# Niger population growth



## Comanche (May 18, 2006)

Why is the country called Niger. Who has named it?


----------



## Pobbie (Jul 16, 2005)

Comanche said:


> Why is the country called Niger. Who has named it?


Why is any country named as it is?


----------



## Bond James Bond (Aug 23, 2002)

Comanche said:


> Why is the country called Niger. Who has named it?


Because it's along the Niger River.


----------



## Soulbrotha (Feb 8, 2003)

this thread is random...is someone trying to be funny with the title?


----------



## DarkLite (Dec 31, 2004)

Soulbrotha said:


> this thread is random...is someone trying to be funny with the title?
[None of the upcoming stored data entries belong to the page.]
/-- The commands put aside for a costume, in a stage or, without one, in any, end with a status. -/
def State.failHeld (s : State) (waits : Nat × Nat → Bool) (status : Nat) (r1 : Nat := 0) : State :=
  let mine (h : Held) : Bool := h.costume.any waits
  (s.host.held.filter mine).foldl (fun s h => s.finish (h.qp, h.id) status 0 r1)
    { s with host := { s.host with held := s.host.held.filter fun h => !mine h } }

/-- A load that fails: its pages are scrubbed, and the pins and the TUNE_OPEN that wait for it end with the status. A pin
that the image of a reload had ends with it (DESIGN CHOICE, log 30). -/
def State.failLoad (s : State) (r : Resident) (status : Nat) (r1 : Nat := 0) : State :=
  let s := r.pins.foldl (fun s c => s.finish c status 0 r1) s
  let s := (s.failHeld (· = (r.index, r.stage)) status r1).auditUnpin r (none, 0)
  let s := if status = 0x0304 then s.audit r.index 0x0B r.stage r.gen 0 (r.qp, r.principal) else s
  (s.setResident { r with st := .scrubbing, pinned := false, tuneHeld := false, running := false, fetching := false, pins := []
                          line := none }).kickLoads

/-- The end of a load whose package is in the cache: RESIDENT, one more load from storage after a tag failure of
the cached copy (R272), or failure with the status given. -/
def State.finishLoad (s : State) (r : Resident) (b : Bytes) : State × Nat :=
  let c := s.checkPackage b
  let st := if c.1 ≠ 0 then c.1 else headStatus c.2
  let e := s.entry r.index
  if st = 0 then
    let s := s.placeImage r.addr c.2
    let t := s.stamp
    let f : AuditFlags := { spec := r.spec, adopted := r.adopted }
    let s := t.2.audit r.index 0x03 r.stage (pkgGen b) c.2.length (r.qp, r.principal) f
    let s := r.pins.foldl (fun s p => (s.audit r.index 0x05 r.stage (pkgGen b) 0 (s.whoOf (some p))).finish p 0) s
    (((s.touchCache r.index).setResident
        { r with st := .resident, line := none, gen := pkgGen b, order := t.1, pinned := r.pinned || !r.pins.isEmpty, pins := []
                 running := false, tuneHeld := s.tuneHolds r.stage r.index }).kickLoads, 0)
  else if st = 0x0304 && !r.stored then
    (((s.uncache r.index).setResident { r with fetching := true, stored := true }).nvmeIssue false e.nvme e.nsid e.slba
      (e.imageLen + 112) [] (.load r.stage r.index), 0)
  else ((if st = 0x0304 then s.uncache r.index else s).failLoad r st, st)

/-- A resident image is loaded again on demand, in the run of pages that begins at `a` or, without one, once one comes free;
the old pages enter SCRUBBING. What exempts it from eviction stays (R281, R475). `line` is the failing line that it refetches. -/
def State.reload (s : State) (r : Resident) (old : List Scrub) (a line : Option Nat) : State :=
  let t := (s.audit r.index 0x04 r.stage r.gen r.steps (none, 0)).stamp
  let s := { t.2 with costumes := { t.2.costumes with scrubs := t.2.costumes.scrubs ++ old } }
  let s := s.setResident { r with st := .loadingDemand, addr := a.getD 0, alt := 0, unplaced := a.isNone, spec := false, adopted := false, steps := 0
                                  order := t.1, qp := none, principal := 0, running := false, fetching := false, stored := false, line := line }
  if a.isNone then s.makeSpace r.stage 0 else s.kickLoads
*i hope you realize Niger is a country in africa*


----------



## Soulbrotha (Feb 8, 2003)

i've been to Africa...threads kind of random though.


----------



## Soulbrotha (Feb 8, 2003)

WelfeX said:


> I think we should stop them multiplying their population by force! I don´t think the world can handle more of their kind.
> 
> Oh wait, you mean Niger, like the country? Oh, never mind.


i guess the thread starter laughing at that joke a few posts back kind of threw me....


----------



## WelfeX (Mar 8, 2007)

Even I am confused about that. :nuts:


----------



## JD (Apr 15, 2006)

Soulbrotha said:


> i've been to Africa...threads kind of random though.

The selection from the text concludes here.